» **Prompt**
The entries shown next need to be written again word for word.

(Stored dataset items)
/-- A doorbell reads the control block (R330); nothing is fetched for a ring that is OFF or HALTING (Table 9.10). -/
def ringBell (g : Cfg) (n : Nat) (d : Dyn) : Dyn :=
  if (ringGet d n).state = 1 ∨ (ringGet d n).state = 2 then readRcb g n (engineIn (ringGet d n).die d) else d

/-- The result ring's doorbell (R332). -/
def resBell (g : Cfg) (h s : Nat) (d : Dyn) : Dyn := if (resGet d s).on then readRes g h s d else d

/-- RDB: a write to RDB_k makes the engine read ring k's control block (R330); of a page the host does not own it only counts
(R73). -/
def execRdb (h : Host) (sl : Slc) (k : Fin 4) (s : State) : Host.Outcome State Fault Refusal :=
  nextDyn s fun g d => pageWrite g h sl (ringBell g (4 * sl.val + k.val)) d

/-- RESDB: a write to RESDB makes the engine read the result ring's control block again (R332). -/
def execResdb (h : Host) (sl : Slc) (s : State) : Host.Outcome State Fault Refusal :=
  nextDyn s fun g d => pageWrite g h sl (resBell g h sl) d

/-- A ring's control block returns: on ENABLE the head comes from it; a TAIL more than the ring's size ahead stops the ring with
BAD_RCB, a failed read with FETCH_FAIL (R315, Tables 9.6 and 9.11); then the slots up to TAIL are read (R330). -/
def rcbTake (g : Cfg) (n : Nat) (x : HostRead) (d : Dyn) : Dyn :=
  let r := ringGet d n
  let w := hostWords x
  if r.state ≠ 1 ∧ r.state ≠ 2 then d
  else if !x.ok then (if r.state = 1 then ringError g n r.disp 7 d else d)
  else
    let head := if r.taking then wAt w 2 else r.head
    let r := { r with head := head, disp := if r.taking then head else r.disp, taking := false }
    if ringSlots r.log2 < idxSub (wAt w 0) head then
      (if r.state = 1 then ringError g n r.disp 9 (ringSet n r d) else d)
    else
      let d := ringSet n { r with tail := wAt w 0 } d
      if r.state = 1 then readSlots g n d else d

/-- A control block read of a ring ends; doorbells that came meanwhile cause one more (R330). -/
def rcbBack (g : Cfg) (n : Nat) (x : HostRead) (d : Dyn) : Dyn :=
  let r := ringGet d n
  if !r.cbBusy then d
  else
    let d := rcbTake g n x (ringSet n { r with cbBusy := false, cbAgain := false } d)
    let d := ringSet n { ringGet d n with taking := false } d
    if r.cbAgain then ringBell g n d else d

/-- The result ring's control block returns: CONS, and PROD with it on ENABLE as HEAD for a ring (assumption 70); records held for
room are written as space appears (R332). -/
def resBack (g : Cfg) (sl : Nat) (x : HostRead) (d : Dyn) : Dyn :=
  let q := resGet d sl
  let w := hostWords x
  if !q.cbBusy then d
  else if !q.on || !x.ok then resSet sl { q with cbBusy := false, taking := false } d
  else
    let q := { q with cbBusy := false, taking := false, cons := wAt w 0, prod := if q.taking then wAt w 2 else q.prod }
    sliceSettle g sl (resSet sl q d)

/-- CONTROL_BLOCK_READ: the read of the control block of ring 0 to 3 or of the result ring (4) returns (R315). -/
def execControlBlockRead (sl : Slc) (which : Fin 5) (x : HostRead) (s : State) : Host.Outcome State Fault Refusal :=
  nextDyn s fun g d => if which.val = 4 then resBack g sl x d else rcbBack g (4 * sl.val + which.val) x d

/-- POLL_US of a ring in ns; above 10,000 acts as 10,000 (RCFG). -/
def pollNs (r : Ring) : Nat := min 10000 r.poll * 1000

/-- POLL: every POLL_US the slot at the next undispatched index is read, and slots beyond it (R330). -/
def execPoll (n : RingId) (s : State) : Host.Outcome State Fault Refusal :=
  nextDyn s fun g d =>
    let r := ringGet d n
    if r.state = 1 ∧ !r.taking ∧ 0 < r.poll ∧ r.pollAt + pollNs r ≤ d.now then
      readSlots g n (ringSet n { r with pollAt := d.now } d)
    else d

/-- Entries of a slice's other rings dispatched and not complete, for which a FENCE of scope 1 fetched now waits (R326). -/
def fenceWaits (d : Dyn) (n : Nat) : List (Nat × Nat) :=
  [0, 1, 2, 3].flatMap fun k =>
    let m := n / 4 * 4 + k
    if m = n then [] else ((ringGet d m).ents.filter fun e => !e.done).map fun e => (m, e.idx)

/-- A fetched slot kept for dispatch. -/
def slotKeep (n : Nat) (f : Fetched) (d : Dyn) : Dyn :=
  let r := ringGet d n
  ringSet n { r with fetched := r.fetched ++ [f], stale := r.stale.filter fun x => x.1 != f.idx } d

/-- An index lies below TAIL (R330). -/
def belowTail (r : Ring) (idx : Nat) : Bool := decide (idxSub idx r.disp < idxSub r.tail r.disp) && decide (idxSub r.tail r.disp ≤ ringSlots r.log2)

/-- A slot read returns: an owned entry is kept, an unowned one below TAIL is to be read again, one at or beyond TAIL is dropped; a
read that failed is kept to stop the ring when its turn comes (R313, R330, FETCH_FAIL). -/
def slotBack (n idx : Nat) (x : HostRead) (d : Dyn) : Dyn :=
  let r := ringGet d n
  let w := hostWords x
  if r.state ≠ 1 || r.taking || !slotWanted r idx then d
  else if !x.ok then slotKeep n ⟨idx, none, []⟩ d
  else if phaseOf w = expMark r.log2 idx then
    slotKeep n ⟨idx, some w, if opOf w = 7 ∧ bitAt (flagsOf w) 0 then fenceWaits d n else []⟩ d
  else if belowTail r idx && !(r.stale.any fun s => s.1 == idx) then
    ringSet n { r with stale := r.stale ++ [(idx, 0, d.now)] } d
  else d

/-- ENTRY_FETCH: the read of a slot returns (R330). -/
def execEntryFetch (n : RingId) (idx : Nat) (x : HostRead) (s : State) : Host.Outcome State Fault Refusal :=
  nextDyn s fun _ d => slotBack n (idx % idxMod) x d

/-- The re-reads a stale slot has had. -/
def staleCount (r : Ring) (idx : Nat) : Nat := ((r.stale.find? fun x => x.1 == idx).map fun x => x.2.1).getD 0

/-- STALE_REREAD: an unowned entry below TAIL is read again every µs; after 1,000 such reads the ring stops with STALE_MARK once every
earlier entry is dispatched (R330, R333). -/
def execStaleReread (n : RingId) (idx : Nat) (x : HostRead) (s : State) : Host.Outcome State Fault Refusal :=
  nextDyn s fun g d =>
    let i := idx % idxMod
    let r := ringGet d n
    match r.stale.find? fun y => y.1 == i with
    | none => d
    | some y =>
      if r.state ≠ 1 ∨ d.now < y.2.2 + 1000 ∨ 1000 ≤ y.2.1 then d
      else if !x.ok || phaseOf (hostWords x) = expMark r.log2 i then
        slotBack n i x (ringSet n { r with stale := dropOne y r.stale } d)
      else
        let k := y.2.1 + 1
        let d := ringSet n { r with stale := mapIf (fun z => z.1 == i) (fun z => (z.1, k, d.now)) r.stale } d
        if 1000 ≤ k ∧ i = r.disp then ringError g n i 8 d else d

» **Exercise output**
/-- A doorbell reads the control block (R330); nothing is fetched for a ring that is OFF or HALTING (Table 9.10). -/
def ringBell (g : Cfg) (n : Nat) (d : Dyn) : Dyn :=
  if (ringGet d n).state = 1 ∨ (ringGet d n).state = 2 then readRcb g n (engineIn (ringGet d n).die d) else d

/-- The result ring's doorbell (R332). -/
def resBell (g : Cfg) (h s : Nat) (d : Dyn) : Dyn := if (resGet d s).on then readRes g h s d else d

/-- RDB: a write to RDB_k makes the engine read ring k's control block (R330); of a page the host does not own it only counts
(R73). -/
def execRdb (h : Host) (sl : Slc) (k : Fin 4) (s : State) : Host.Outcome State Fault Refusal :=
  nextDyn s fun g d => pageWrite g h sl (ringBell g (4 * sl.val + k.val)) d

/-- RESDB: a write to RESDB makes the engine read the result ring's control block again (R332). -/
def execResdb (h : Host) (sl : Slc) (s : State) : Host.Outcome State Fault Refusal :=
  nextDyn s fun g d => pageWrite g h sl (resBell g h sl) d

/-- A ring's control block returns: on ENABLE the head comes from it; a TAIL more than the ring's size ahead stops the ring with
BAD_RCB, a failed read with FETCH_FAIL (R315, Tables 9.6 and 9.11); then the slots up to TAIL are read (R330). -/
def rcbTake (g : Cfg) (n : Nat) (x : HostRead) (d : Dyn) : Dyn :=
  let r := ringGet d n
  let w := hostWords x
  if r.state ≠ 1 ∧ r.state ≠ 2 then d
  else if !x.ok then (if r.state = 1 then ringError g n r.disp 7 d else d)
  else
    let head := if r.taking then wAt w 2 else r.head
    let r := { r with head := head, disp := if r.taking then head else r.disp, taking := false }
    if ringSlots r.log2 < idxSub (wAt w 0) head then
      (if r.state = 1 then ringError g n r.disp 9 (ringSet n r d) else d)
    else
      let d := ringSet n { r with tail := wAt w 0 } d
      if r.state = 1 then readSlots g n d else d

/-- A control block read of a ring ends; doorbells that came meanwhile cause one more (R330). -/
def rcbBack (g : Cfg) (n : Nat) (x : HostRead) (d : Dyn) : Dyn :=
  let r := ringGet d n
  if !r.cbBusy then d
  else
    let d := rcbTake g n x (ringSet n { r with cbBusy := false, cbAgain := false } d)
    let d := ringSet n { ringGet d n with taking := false } d
    if r.cbAgain then ringBell g n d else d

/-- The result ring's control block returns: CONS, and PROD with it on ENABLE as HEAD for a ring (assumption 70); records held for
room are written as space appears (R332). -/
def resBack (g : Cfg) (sl : Nat) (x : HostRead) (d : Dyn) : Dyn :=
  let q := resGet d sl
  let w := hostWords x
  if !q.cbBusy then d
  else if !q.on || !x.ok then resSet sl { q with cbBusy := false, taking := false } d
  else
    let q := { q with cbBusy := false, taking := false, cons := wAt w 0, prod := if q.taking then wAt w 2 else q.prod }
    sliceSettle g sl (resSet sl q d)

/-- CONTROL_BLOCK_READ: the read of the control block of ring 0 to 3 or of the result ring (4) returns (R315). -/
def execControlBlockRead (sl : Slc) (which : Fin 5) (x : HostRead) (s : State) : Host.Outcome State Fault Refusal :=
  nextDyn s fun g d => if which.val = 4 then resBack g sl x d else rcbBack g (4 * sl.val + which.val) x d

/-- POLL_US of a ring in ns; above 10,000 acts as 10,000 (RCFG). -/
def pollNs (r : Ring) : Nat := min 10000 r.poll * 1000

/-- POLL: every POLL_US the slot at the next undispatched index is read, and slots beyond it (R330). -/
def execPoll (n : RingId) (s : State) : Host.Outcome State Fault Refusal :=
  nextDyn s fun g d =>
    let r := ringGet d n
    if r.state = 1 ∧ !r.taking ∧ 0 < r.poll ∧ r.pollAt + pollNs r ≤ d.now then
      readSlots g n (ringSet n { r with pollAt := d.now } d)
    else d

/-- Entries of a slice's other rings dispatched and not complete, for which a FENCE of scope 1 fetched now waits (R326). -/
def fenceWaits (d : Dyn) (n : Nat) : List (Nat × Nat) :=
  [0, 1, 2, 3].flatMap fun k =>
    let m := n / 4 * 4 + k
    if m = n then [] else ((ringGet d m).ents.filter fun e => !e.done).map fun e => (m, e.idx)

/-- A fetched slot kept for dispatch. -/
def slotKeep (n : Nat) (f : Fetched) (d : Dyn) : Dyn :=
  let r := ringGet d n
  ringSet n { r with fetched := r.fetched ++ [f], stale := r.stale.filter fun x => x.1 != f.idx } d

/-- An index lies below TAIL (R330). -/
def belowTail (r : Ring) (idx : Nat) : Bool := decide (idxSub idx r.disp < idxSub r.tail r.disp) && decide (idxSub r.tail r.disp ≤ ringSlots r.log2)

/-- A slot read returns: an owned entry is kept, an unowned one below TAIL is to be read again, one at or beyond TAIL is dropped; a
read that failed is kept to stop the ring when its turn comes (R313, R330, FETCH_FAIL). -/
def slotBack (n idx : Nat) (x : HostRead) (d : Dyn) : Dyn :=
  let r := ringGet d n
  let w := hostWords x
  if r.state ≠ 1 || r.taking || !slotWanted r idx then d
  else if !x.ok then slotKeep n ⟨idx, none, []⟩ d
  else if phaseOf w = expMark r.log2 idx then
    slotKeep n ⟨idx, some w, if opOf w = 7 ∧ bitAt (flagsOf w) 0 then fenceWaits d n else []⟩ d
  else if belowTail r idx && !(r.stale.any fun s => s.1 == idx) then
    ringSet n { r with stale := r.stale ++ [(idx, 0, d.now)] } d
  else d

/-- ENTRY_FETCH: the read of a slot returns (R330). -/
def execEntryFetch (n : RingId) (idx : Nat) (x : HostRead) (s : State) : Host.Outcome State Fault Refusal :=
  nextDyn s fun _ d => slotBack n (idx % idxMod) x d

/-- The re-reads a stale slot has had. -/
def staleCount (r : Ring) (idx : Nat) : Nat := ((r.stale.find? fun x => x.1 == idx).map fun x => x.2.1).getD 0

/-- STALE_REREAD: an unowned entry below TAIL is read again every µs; after 1,000 such reads the ring stops with STALE_MARK once every
earlier entry is dispatched (R330, R333). -/
def execStaleReread (n : RingId) (idx : Nat) (x : HostRead) (s : State) : Host.Outcome State Fault Refusal :=
  nextDyn s fun g d =>
    let i := idx % idxMod
    let r := ringGet d n
    match r.stale.find? fun y => y.1 == i with
    | none => d
    | some y =>
      if r.state ≠ 1 ∨ d.now < y.2.2 + 1000 ∨ 1000 ≤ y.2.1 then d
      else if !x.ok || phaseOf (hostWords x) = expMark r.log2 i then
        slotBack n i x (ringSet n { r with stale := dropOne y r.stale } d)
      else
        let k := y.2.1 + 1
        let d := ringSet n { r with stale := mapIf (fun z => z.1 == i) (fun z => (z.1, k, d.now)) r.stale } d
        if 1000 ≤ k ∧ i = r.disp then ringError g n i 8 d else d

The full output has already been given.